When Ms. Spence presents the budget, you will have at your tables a one-page document with proposed changes in income and expenses. There will also be a list of the budget categories eligible to be spoken to on the floor. Each listing will be presented in their order of where they fall in the budget, either income or expense. If you wish to speak to one of the eligible line items with a stated amendment in funding, the Rules of Order require that you also make a recommendation to offset that proposed change, thereby keeping the budget balanced.
As I said at the outset, it has been a remarkable year for the Diocese and the Episcopal Church. As a diocese and as a Church, in our ministries domestic and abroad, the Episcopal Church, I am glad to say, is still serving millions. The recent opinion from Fairfax Circuit Court brings to the surface deep emotions, some held in check for many years, as to how we make our way forward to restore our brothers and sisters in Christ to their churches.
In closing, a Buddhist story says that two monks on their way to a monastery came to a river they had to ford. A beautiful woman stood by the river. She also wanted to cross the river, but the water was too high.
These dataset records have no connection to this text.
-- ==== Sys2Proof/Config.lean ====
section
/-! DEFINITION. What is fixed for the core (the parameter table of `spec/00_scope.md` R8) and the one free value.
The parameter FONT has its default table in `Machine/Font.lean`; it is an argument of the operation RESET. -/

namespace Sys2Proof.Config

/-- MEM_SIZE: addresses 0x000-0xFFF (R8, R31). -/
def memSize : Nat := 0x1000

/-- START_ADDRESS: the program load address and the reset PC (R8). -/
def startAddress : Nat := 0x200

/-- FONT_SET_START_ADDRESS, the font base (R8). -/
def fontBase : Nat := 0x050

/-- FONT_SIZE: 16 glyphs of 5 bytes (R8). -/
def fontSize : Nat := 80

/-- MAX_PROGRAM: the longest image LOAD takes (R8, R55). -/
def maxProgram : Nat := memSize - startAddress

/-- FB_WIDTH (R8). -/
def fbWidth : Nat := 64

/-- FB_WIDTH x FB_HEIGHT, the number of pixels (R8, R30). -/
def fbSize : Nat := 2048

/-- RNG (R8, OPEN): the random byte of Cxkk when the host gives none. A free value: no body, so nothing can be proved
of any of its bytes (`spec/41_alu.md` R101, D23; log 2). -/
opaque rnd : Nat → Byte

end Sys2Proof.Config
end

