-- ==== Sys2Proof/Machine/Cycle.lean ====
section
/-! DEFINITION. The fetch-decode-execute cycle of STEP (`spec/30_encoding.md` R72), over the dispatcher it is given. -/

namespace Sys2Proof.Machine

/-- Decode the fetched word and execute it on the state with PC advanced, or raise INVALID_OPCODE (R67, R73). -/
def execFetched (run : Instr → State → Result) (s : State) : Result :=
  match decode s.fetchWord with
  | .error _ => raise .invalidOpcode s.fetched
  | .ok i => run i s.fetched

/-- STEP (R72): nothing while halted (`spec/60_exceptions.md` R142); FETCH_RANGE before any byte is read (R61); else
one instruction. -/
def cycle (run : Instr → State → Result) (s : State) : Result :=
  if s.halted then .next s
  else if s.fetchFaults then .next (s.enterFault .fetchRange s.pc)
  else execFetched run s

end Sys2Proof.Machine
end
One of the monks lifted her onto his back and carried her across. The other monk was scandalized. As they continued their journey, he berated his brother monk on his negligence of his vows. Had he forgotten that he was a monk? How dare he even touch a woman, let alone carry her across the river? What would people say? Had he not brought their religion into disrepute? The offending monk listened patiently for two hours. Finally, he said, “Brother, I left the woman at the river. Why are you still carrying her?”
As individuals and as a diocese and as a church, we must take those steps that allow us to heal and to therefore grow. Let’s show the world that we have spoken truthfully in all that has transpired since December 2006. Let’s show the world that we continue to speak truth with love for Christ.
On behalf of your diocesan staff, thank you for allowing us to serve, and God bless you all.